--- RAW DATA Enclosed Below ---
-- ==== Sys2Proof/Laws/State.lean ====
section
/-! SUPPORT. One lemma per field per named update of State and Block, true by rfl: no proof unfolds a record update. -/

namespace Sys2Proof.Machine

/-! ### State.setBlock -/

@[simp] theorem State.setBlock_block (b : Block) (s : State) : (s.setBlock b).block = b := rfl
@[simp] theorem State.setBlock_cfg (b : Block) (s : State) : (s.setBlock b).cfg = s.cfg := rfl
@[simp] theorem State.setBlock_ops (b : Block) (s : State) : (s.setBlock b).ops = s.ops := rfl
@[simp] theorem State.setBlock_reads (b : Block) (s : State) : (s.setBlock b).reads = s.reads := rfl
@[simp] theorem State.setBlock_self (s : State) : s.setBlock s.block = s := rfl
@[simp] theorem State.setBlock_setBlock (b c : Block) (s : State) : (s.setBlock b).setBlock c = s.setBlock c := rfl

/-! ### State.setOps -/

@[simp] theorem State.setOps_block (ops : List HostOp) (s : State) : (s.setOps ops).block = s.block := rfl
@[simp] theorem State.setOps_cfg (ops : List HostOp) (s : State) : (s.setOps ops).cfg = s.cfg := rfl
@[simp] theorem State.setOps_ops (ops : List HostOp) (s : State) : (s.setOps ops).ops = ops := rfl
@[simp] theorem State.setOps_reads (ops : List HostOp) (s : State) : (s.setOps ops).reads = s.reads := rfl
@[simp] theorem State.setOps_self (s : State) : s.setOps s.ops = s := rfl
@[simp] theorem State.setOps_setOps (o p : List HostOp) (s : State) : (s.setOps o).setOps p = s.setOps p := rfl

/-- The two named updates of different fields commute; simp brings setBlock innermost. -/
@[simp] theorem State.setOps_setBlock (ops : List HostOp) (b : Block) (s : State) :
    (s.setOps ops).setBlock b = (s.setBlock b).setOps ops := rfl

/-! ### State.logRead -/

@[simp] theorem State.logRead_block (w : Word) (s : State) : (s.logRead w).block = s.block := rfl
@[simp] theorem State.logRead_cfg (w : Word) (s : State) : (s.logRead w).cfg = s.cfg := rfl
@[simp] theorem State.logRead_ops (w : Word) (s : State) : (s.logRead w).ops = s.ops := rfl
@[simp] theorem State.logRead_reads (w : Word) (s : State) : (s.logRead w).reads = s.reads ++ [w] := rfl

/-! ### State.resetBlock -/

@[simp] theorem State.resetBlock_block (s : State) : s.resetBlock.block = Block.reset := rfl
@[simp] theorem State.resetBlock_cfg (s : State) : s.resetBlock.cfg = s.cfg := rfl
@[simp] theorem State.resetBlock_ops (s : State) : s.resetBlock.ops = s.ops := rfl
@[simp] theorem State.resetBlock_reads (s : State) : s.resetBlock.reads = s.reads := rfl

/-! ### Block.setLanes -/

@[simp] theorem Block.setLanes_lanes (v : Lanes) (b : Block) : (b.setLanes v).lanes = v := rfl
@[simp] theorem Block.setLanes_buf (v : Lanes) (b : Block) : (b.setLanes v).buf = b.buf := rfl
@[simp] theorem Block.setLanes_plen (v : Lanes) (b : Block) : (b.setLanes v).plen = b.plen := rfl
@[simp] theorem Block.setLanes_len (v : Lanes) (b : Block) : (b.setLanes v).len = b.len := rfl
@[simp] theorem Block.setLanes_cr (v : Lanes) (b : Block) : (b.setLanes v).cr = b.cr := rfl
@[simp] theorem Block.setLanes_dr (v : Lanes) (b : Block) : (b.setLanes v).dr = b.dr := rfl
@[simp] theorem Block.setLanes_phase (v : Lanes) (b : Block) : (b.setLanes v).phase = b.phase := rfl
@[simp] theorem Block.setLanes_err (v : Lanes) (b : Block) : (b.setLanes v).err = b.err := rfl
@[simp] theorem Block.setLanes_result (v : Lanes) (b : Block) : (b.setLanes v).result = b.result := rfl

/-! ### Block.setPending -/

section
variable (buf : Word) (plen : BitVec 3) (len : Word) (b : Block)

@[simp] theorem Block.setPending_lanes : (b.setPending buf plen len).lanes = b.lanes := rfl
@[simp] theorem Block.setPending_buf : (b.setPending buf plen len).buf = buf := rfl
@[simp] theorem Block.setPending_plen : (b.setPending buf plen len).plen = plen := rfl
@[simp] theorem Block.setPending_len : (b.setPending buf plen len).len = len := rfl
@[simp] theorem Block.setPending_cr : (b.setPending buf plen len).cr = b.cr := rfl
@[simp] theorem Block.setPending_dr : (b.setPending buf plen len).dr = b.dr := rfl
@[simp] theorem Block.setPending_phase : (b.setPending buf plen len).phase = b.phase := rfl
@[simp] theorem Block.setPending_err : (b.setPending buf plen len).err = b.err := rfl
@[simp] theorem Block.setPending_result : (b.setPending buf plen len).result = b.result := rfl
end

/-! ### Block.raise -/

@[simp] theorem Block.raise_lanes (e : Cause) (b : Block) : (b.raise e).lanes = b.lanes := rfl
@[simp] theorem Block.raise_buf (e : Cause) (b : Block) : (b.raise e).buf = b.buf := rfl
@[simp] theorem Block.raise_plen (e : Cause) (b : Block) : (b.raise e).plen = b.plen := rfl
@[simp] theorem Block.raise_len (e : Cause) (b : Block) : (b.raise e).len = b.len := rfl
@[simp] theorem Block.raise_cr (e : Cause) (b : Block) : (b.raise e).cr = b.cr := rfl
@[simp] theorem Block.raise_dr (e : Cause) (b : Block) : (b.raise e).dr = b.dr := rfl
@[simp] theorem Block.raise_phase (e : Cause) (b : Block) : (b.raise e).phase = e.phaseAfter b.phase := rfl
@[simp] theorem Block.raise_err (e : Cause) (b : Block) : (b.raise e).err = e.err := rfl
@[simp] theorem Block.raise_result (e : Cause) (b : Block) : (b.raise e).result = b.result := rfl

/-! ### Lanes -/

@[simp] theorem Lanes.xorV0_eq (m : Word) (v : Lanes) : v.xorV0 m = ⟨v.v0 ^^^ m, v.v1, v.v2, v.v3⟩ := rfl
@[simp] theorem Lanes.xorV2_eq (m : Word) (v : Lanes) : v.xorV2 m = ⟨v.v0, v.v1, v.v2 ^^^ m, v.v3⟩ := rfl
@[simp] theorem Lanes.xorV3_eq (m : Word) (v : Lanes) : v.xorV3 m = ⟨v.v0, v.v1, v.v2, v.v3 ^^^ m⟩ := rfl

end Sys2Proof.Machine
end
--- End of Enclosed RAW DATA ---
[THE TASK] All lines in the listing above from the line containing "len).dr = b.dr := rfl" to the line containing "e).len = b.len := rfl", inclusive, should be retyped exactly; no other lines should appear.

[RESULT]
@[simp] theorem Block.setPending_dr : (b.setPending buf plen len).dr = b.dr := rfl
@[simp] theorem Block.setPending_phase : (b.setPending buf plen len).phase = b.phase := rfl
@[simp] theorem Block.setPending_err : (b.setPending buf plen len).err = b.err := rfl
@[simp] theorem Block.setPending_result : (b.setPending buf plen len).result = b.result := rfl
end

/-! ### Block.raise -/

@[simp] theorem Block.raise_lanes (e : Cause) (b : Block) : (b.raise e).lanes = b.lanes := rfl
@[simp] theorem Block.raise_buf (e : Cause) (b : Block) : (b.raise e).buf = b.buf := rfl
@[simp] theorem Block.raise_plen (e : Cause) (b : Block) : (b.raise e).plen = b.plen := rfl
@[simp] theorem Block.raise_len (e : Cause) (b : Block) : (b.raise e).len = b.len := rfl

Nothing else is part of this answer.